Since the data seems to have been stolen around the time MtGox shutdown or later the question would be ... why would you keep this information on a webserver if you aren't actively using it anymore?  

Is there data that suggest this? I'm not yet on a machine with an environment I can open it, so I'm only going off the reports of the last few months missing from the CSV. or is that just based on when the rumors of this started. Until I see data that proves the hack happened after the shutdown I'm going to assume they don't have it because it happened before or only involved a backup.

I mean, at this point it wouldn't surprise me in the least if Mark still had it facing the web, but I'm not about to trust the word of the hackers without evidence.


EDIT: Ah, user end balances are supposedly correct, that would be evidence supporting the word of the hackers.

[WindMaster]

EDIT: Ah, user end balances are supposedly correct, that would be evidence supporting the word of the hackers.

My last trade was on 2014-01-23, and the balance in the leaked data is correct for what my BTC balance was at that point.  So, apparently it happened on or after that date.  If enough people post after checking their accounts in the leaked data, we can determine the earliest date the leak could have occurred by consensus.  At least for the final user balance dump.

[Loozik]

the hackers removed december, january and february, but the user endbalances are right.

December, january and february are the most crucial ones (to know who withdrew massive amounts of coins prior to Gox's collapse due to potential insider knowledge). Why would hackers remove these months I wonder  

because there are no hackers and mark made the leak himself?

Maybe.

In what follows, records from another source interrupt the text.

/-- An instruction whose body faults. -/
theorem issue_fault (h : Issues s c t w cls size l) (hc : cls < 0xB) (hl : legal = true) {code : Nat}
    (hb : body (s.thread c t) l = .fault code) : FaultEnds s (s.issue c t w cls size legal body) c code t cls := by
  obtain ⟨id, active⟩ := h.launch
  have low : ¬ 0xB ≤ cls := Nat.not_le.2 hc
  have fault : s.issue c t w cls size legal body = (s.issued c t).cellFault c code t cls (s.thread c t).pc := by
    simp [State.issue, active, h.ready, h.turn, h.unchecked, low, h.cls, hl, h.guard, hb]
  rw [fault]
  exact cellFault_issued h.toThreadReady code

section
variable (h : ThreadReady s c t l) (hw : wClass w = cls) (hc : cls < 0xB) (hl : legal = true) (hg : (s.thread c t).guard w = false)
include h hw hc hl hg

/-- A legal word whose guard is false only falls through to the next word (R55). -/
theorem issue_unguarded : s.issue c t w cls size legal body = (s.issued c t).fallThrough c t cls size l id := by
  obtain ⟨id, active⟩ := h.launch
  have low : ¬ 0xB ≤ cls := Nat.not_le.2 hc
  simp [State.issue, active, h.ready, h.turn, h.unchecked, low, hw, hl, hg]
  rfl

theorem issue_skips (inCode : l.inCode ((s.thread c t).pc.toNat + size) = true) :
    s.issue c t w cls size legal body = (s.issued c t).setPc c t ((s.thread c t).pc + BitVec.ofNat 32 size) := by
  rw [issue_unguarded h hw hc hl hg]
  simp [State.fallThrough, inCode]

/-- A word behind which the pc would leave the code faults (R546). -/
theorem issue_leaves_code (out : l.inCode ((s.thread c t).pc.toNat + size) = false) :
    FaultEnds s (s.issue c t w cls size legal body) c 1 t cls := by
  rw [issue_unguarded h hw hc hl hg]
  simp only [State.fallThrough, State.thread_issued, out]
  exact cellFault_issued h 1

end

end

theorem ready_next {s : State} {c t : Nat} {l : Launch} (h : ThreadReady s c t l) (f : State → State) :
    onThread c t s f = .next (keepQueue s (f s)) := onThread_running c t s f h.path h.cell h.thread

/-- Settles O13: each word faults or is skipped by what issuing does before it reads the operation. -/
theorem illegalWordsFaultAndFalseGuardsSkip : Obligations.IllegalWordsFaultAndFalseGuardsSkip := by
  have skipped : ∀ (s : State) (c t : Nat) (l : Launch) (f : State → State), ThreadReady s c t l →
      f s = (s.issued c t).setPc c t ((s.thread c t).pc + 4#32) →
      ∃ u, onThread c t s f = .next u ∧ OnlyThread s u c t ∧ u.thread c t = { s.thread c t with pc := (s.thread c t).pc + 4#32 } := by
    intro s c t l f h skips
    refine ⟨_, ready_next h f, onlyThread_keepQueue ?_, ?_⟩
    · rw [skips]
      exact onlyThread_start s c t _
    · rw [State.thread_keepQueue, skips, State.thread_setPc, State.thread_issued]
  refine ⟨fun s c t w l op h high => ⟨_, ready_next h _, issue_illegal h (.inl high)⟩,
    fun s c t w l h cls => ⟨_, ready_next h _, ?_⟩, fun s c t w l h cls => ⟨_, ready_next h _, ?_⟩,
    fun s c t w l h guard inCode => ⟨fun o cls => ?_, fun cls => ?_, fun o cls size sext => ⟨?_, ?_⟩, fun o cls size sext => ⟨?_, ?_⟩⟩,
    fun s c t w l o h cls out guard => ⟨_, ready_next h _, ?_⟩⟩
  · simp only [State.intArith, cls]
    exact (cls ▸ issue_illegal h (.inr ⟨cls, rfl⟩)).keepQueue
  · exact (cls ▸ issue_illegal h (.inr ⟨cls, rfl⟩)).keepQueue
  · exact skipped s c t l _ h (by simpa [State.intArith, cls] using issue_skips h cls (by decide) rfl guard inCode)
  · exact skipped s c t l _ h (issue_skips h cls (by decide) rfl guard inCode)
  · exact skipped s c t l _ h (issue_skips h cls (by decide) (by simpa [memOpOk] using size) guard inCode)
  · exact skipped s c t l _ h (issue_skips h cls (by decide) (by simpa [memOpOk, sext] using size) guard inCode)
  · exact skipped s c t l _ h (issue_skips h cls (by decide) (by simpa [memOpOk] using size) guard inCode)
  · exact skipped s c t l _ h (issue_skips h cls (by decide) (by simpa [memOpOk, sext] using size) guard inCode)
  · simp only [State.intArith, cls]
    exact (issue_leaves_code h cls (by decide) rfl guard out).keepQueue

end Sys2Proof.Machine

/-! # Scratchpad accesses and posted stores (R54, R57, R71) -/

namespace Sys2Proof.Machine

theorem Cell.spFault_misaligned {x : Cell} {a n : Nat} (r : Role) (h : a % n ≠ 0) : x.spFault r a n = some 2 := by
  simp [Cell.spFault, h]

theorem Cell.spFault_hole {x : Cell} {a n : Nat} (r : Role) (h : a % n = 0) (out : 0x300000 ≤ a) : x.spFault r a n = some 3 := by
  simp [Cell.spFault, h, scratchBytes, out]

theorem Cell.spFault_reached {x : Cell} {r : Role} {a n : Nat} (h : a % n = 0) (inside : a < 0x300000)
    (reach : calReaches x.calendar r a n = true) : x.spFault r a n = none := by
  simp [Cell.spFault, h, scratchBytes, Nat.not_le.2 inside, reach]

/-! ## Accesses that fault -/

section
variable {s : State} {c t : Nat} {w : Word} {l : Launch} {o : MemOp}

theorem spLoad_faults (h : Issues s c t w 4 4 l) (size : o.log2 ≤ 3) {e : Nat}
    (hf : (s.cell c).spFault .scalarRd (s.spAddr c t w o) (2 ^ o.log2) = some e) :
    ∃ u, exec (.spLoad c t w (some o)) s = .next u ∧ FaultEnds s u c e t 4 := by
  rw [State.spAddr] at hf
  exact ⟨_, issues_next h _, (issue_fault h (by decide) (by simpa [memOpOk] using size) (by simp only [hf])).keepQueue⟩

theorem spStore_faults (h : Issues s c t w 4 4 l) (size : o.log2 ≤ 3) (sext : o.sext = false) {e : Nat}
    (hf : (s.cell c).spFault .scalarWr (s.spAddr c t w o) (2 ^ o.log2) = some e) :
    ∃ u, exec (.spStore c t w (some o)) s = .next u ∧ FaultEnds s u c e t 4 := by
  rw [State.spAddr] at hf
  exact ⟨_, issues_next h _, (issue_fault h (by decide) (by simpa [memOpOk, sext] using size) (by simp only [hf])).keepQueue⟩

theorem vaLoad_misaligned (h : Issues s c t w 5 4 l) (size : o.log2 ≤ 3) (hf : s.spAddr c t w o % 2 ^ o.log2 ≠ 0) :
    ∃ u, exec (.vaLoad c t w (some o)) s = .next u ∧ FaultEnds s u c 2 t 5 := by
  rw [State.spAddr] at hf
  exact ⟨_, issues_next h _, (issue_fault h (by decide) (by simpa [memOpOk] using size) (by simp [hf])).keepQueue⟩

theorem vaStore_misaligned (h : Issues s c t w 5 4 l) (size : o.log2 ≤ 3) (sext : o.sext = false)
    (hf : s.spAddr c t w o % 2 ^ o.log2 ≠ 0) :
    ∃ u, exec (.vaStore c t w (some o)) s = .next u ∧ FaultEnds s u c 2 t 5 := by
  rw [State.spAddr] at hf
  exact ⟨_, issues_next h _, (issue_fault h (by decide) (by simpa [memOpOk, sext] using size) (by simp [hf])).keepQueue⟩

end

/-! ## Stores that land -/

theorem Cell.landOne_cons {x : Cell} {t off : Nat} {bs : List Byte} {rest : List (Nat × List Byte)}
    (h : (x.thread t).spStores = (off, bs) :: rest) :
    x.landOne t = { x.setThread t { x.thread t with spStores := rest } with scratch := x.scratch.store 64 off bs false false } := by
  simp only [Cell.landOne, h]

/-- Landing all that a thread has posted lands its oldest store first. -/
theorem Cell.landSp_landOne (x : Cell) (t : Nat) : x.landSp t = (x.landOne t).landSp t := by
  rcases h : (x.thread t).spStores with _ | ⟨⟨off, bs⟩, rest⟩
  · simp only [Cell.landOne, h]
  · have own := Cell.landOne_thread x t
    rw [h, List.drop_succ_cons, List.drop_zero] at own
    by_cases none : rest = []
    · rw [Cell.landSp_none (x.landOne t) t (by rw [own, none]), Cell.landOne_cons h]
      simp [Cell.landSp, h, none]
    · simp only [Cell.landSp, own, h, List.isEmpty_iff, none, List.cons_ne_nil, if_false]
      simp [Cell.landOne_cons h, Cell.setThread, tabSet_tabSet_same]

/-- What the oldest posted store leaves when it lands: its bytes at their offset, every other byte as it was. -/
theorem Cell.landOne_lands {x : Cell} {t off : Nat} {bs : List Byte} {rest : List (Nat × List Byte)}
    (h : (x.thread t).spStores = (off, bs) :: rest) (wf : x.scratch.wf = true) :
    (∀ i, i < bs.length → bs[i]? = some ((x.landOne t).scratch.get (off + i))) ∧
    (∀ a, (a < off ∨ off + bs.length ≤ a) → (x.landOne t).scratch.get a = x.scratch.get a) ∧
    ((x.landOne t).thread t).spStores = rest ∧ (x.landOne t).scratch.wf = true := by
  have scratch : (x.landOne t).scratch = x.scratch.store 64 off bs false false := by rw [Cell.landOne_cons h]
  refine ⟨fun i lt => ?_, fun a out => ?_, ?_, ?_⟩
  · rw [scratch, Memory.get_store, Memory.get_write_in _ _ _ _ bs[i] (List.getElem?_eq_getElem lt) wf, List.getElem?_eq_getElem lt]
  · rw [scratch, Memory.get_store_out _ _ _ _ _ _ _ out wf]
  · rw [Cell.landOne_thread, h, List.drop_succ_cons, List.drop_zero]
  · rw [scratch]
    exact Memory.wf_store _ _ _ _ _ _ wf

/-! ## A FENCE that ends -/

theorem landStores_none {s : State} {c t : Nat} (h : (s.thread c t).stores = []) : s.landStores c t = s := by
  simp [State.landStores, h]

theorem State.thread_landSp (s : State) (c t : Nat) :
    (s.modCell c (fun x => x.landSp t)).thread c t = { s.thread c t with spStores := [] } := by
  rw [State.thread, State.cell_modCell_same, Cell.landSp_thread, State.thread]
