-- ==== Sys2Proof/Machine/Operands.lean ====
section
/-! DEFINITION. The operands a command reads and the checks every command shares (30_encoding.md R73, 60_exceptions.md R151, R155, R159). -/

namespace Sys2Proof.Machine

/-- `PWD[0..PWD_LEN)`. -/
def passwordBytes (s : State) : List Byte := s.mem.readBytes pwdBase s.pwdLen.toNat

/-- `IN[0..IN_LEN)`. -/
def inputBytes (s : State) : List Byte := s.mem.readBytes inBase s.inLen.toNat

/-- `OUT[0..OUT_LEN)`, what a completed command returned (10_state.md R34). -/
def resultBytes (s : State) : List Byte := s.mem.readBytes outBase s.outLen.toNat

/-- `INDEX = INDEX_HI ‖ INDEX_LO` (10_state.md R30). -/
def indexOperand (s : State) : DWord := s.indexHi ++ s.indexLo

/-- IN_LEN > IN_CAP: CAPACITY for every command that reads IN (R155). Lengths are unsigned (R73). -/
def inputTooLong (s : State) : Bool := s.params.inCap < s.inLen.toNat

/-- PWD_LEN > PWD_CAP: CAPACITY for ENCRYPT, DECRYPT and DERIVE_KEY (R155). -/
def passwordTooLong (s : State) : Bool := s.params.pwdCap < s.pwdLen.toNat

/-- The checks of ENCRYPT, DECRYPT and DERIVE_KEY, in R159's order: the empty password, then the capacities. -/
def passwordCheck (s : State) : Option CmdError :=
  if s.pwdLen = 0 then some .invalidPassword
  else if passwordTooLong s || inputTooLong s then some .capacity
  else none

/-- The check of VERIFY, FRAME and UNFRAME (R159). -/
def inputCheck (s : State) : Option CmdError := if inputTooLong s then some .capacity else none

end Sys2Proof.Machine
end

I have three four explanations (including yours):

1. There are no hackers and Mark made the leak himself (and did not reveal december, january and february in order to protect the ''thieves'')

2. Hackers are connected to the ''thieves'' (and did not reveal december, january and february in order to protect the ''thieves'')

3. Hackers are neither connected to Mark nor ''thieves'' (and did not reveal december, january and february in order to run their own investigation on who withdrew easily large amount of coins and fiat - when all other people had problems with withdrawals - in december, january, february thus causing Gox to collapse).

4. Hackers need time to alter december, january, february data for reasons we can't yet understand.


Dear hackers, if option 3 is the correct one, please give us unaltered december, january and february data, so that we could investigate too  

[WindMaster]

1. There are no hackers and Mark made the leak himself (and did not reveal december, january and february in order to protect the ''thieves'')

On a closely related note to option #1, note that the original post and data dump is still posted on Mark's personal blog, several hours later.  I do find that somewhat suspicious.  It shouldn't have taken particularly long for Mark to notice, and to take corrective action to remove the post and data (assuming he is able).

http://blog.magicaltux.net/

[BrewCrewFan]

1. There are no hackers and Mark made the leak himself (and did not reveal december, january and february in order to protect the ''thieves'')

On a closely related note to option #1, note that the original post and data dump is still posted on Mark's personal blog, several hours later.  I do find that somewhat suspicious.  It shouldn't have taken particularly long for Mark to notice, and to take corrective action to remove the post and data (assuming he is able).

http://blog.magicaltux.net/

Coulda been sleeping... its like the middle of the night over there.

[Alonzo Ewing]

I haven't downloaded anything due to fear of malware, but would I be able to get my trade data off this?  I need it to do my taxes.

[V4Vendettas]

Great a life time of goxxing inbound. What a massive clusterfuck.

So identity theft aside its kind of funny you have more chance getting you account information from hackers than Gox themselves.

I honestly think Mark has effected my life in a bad way more than any other human being.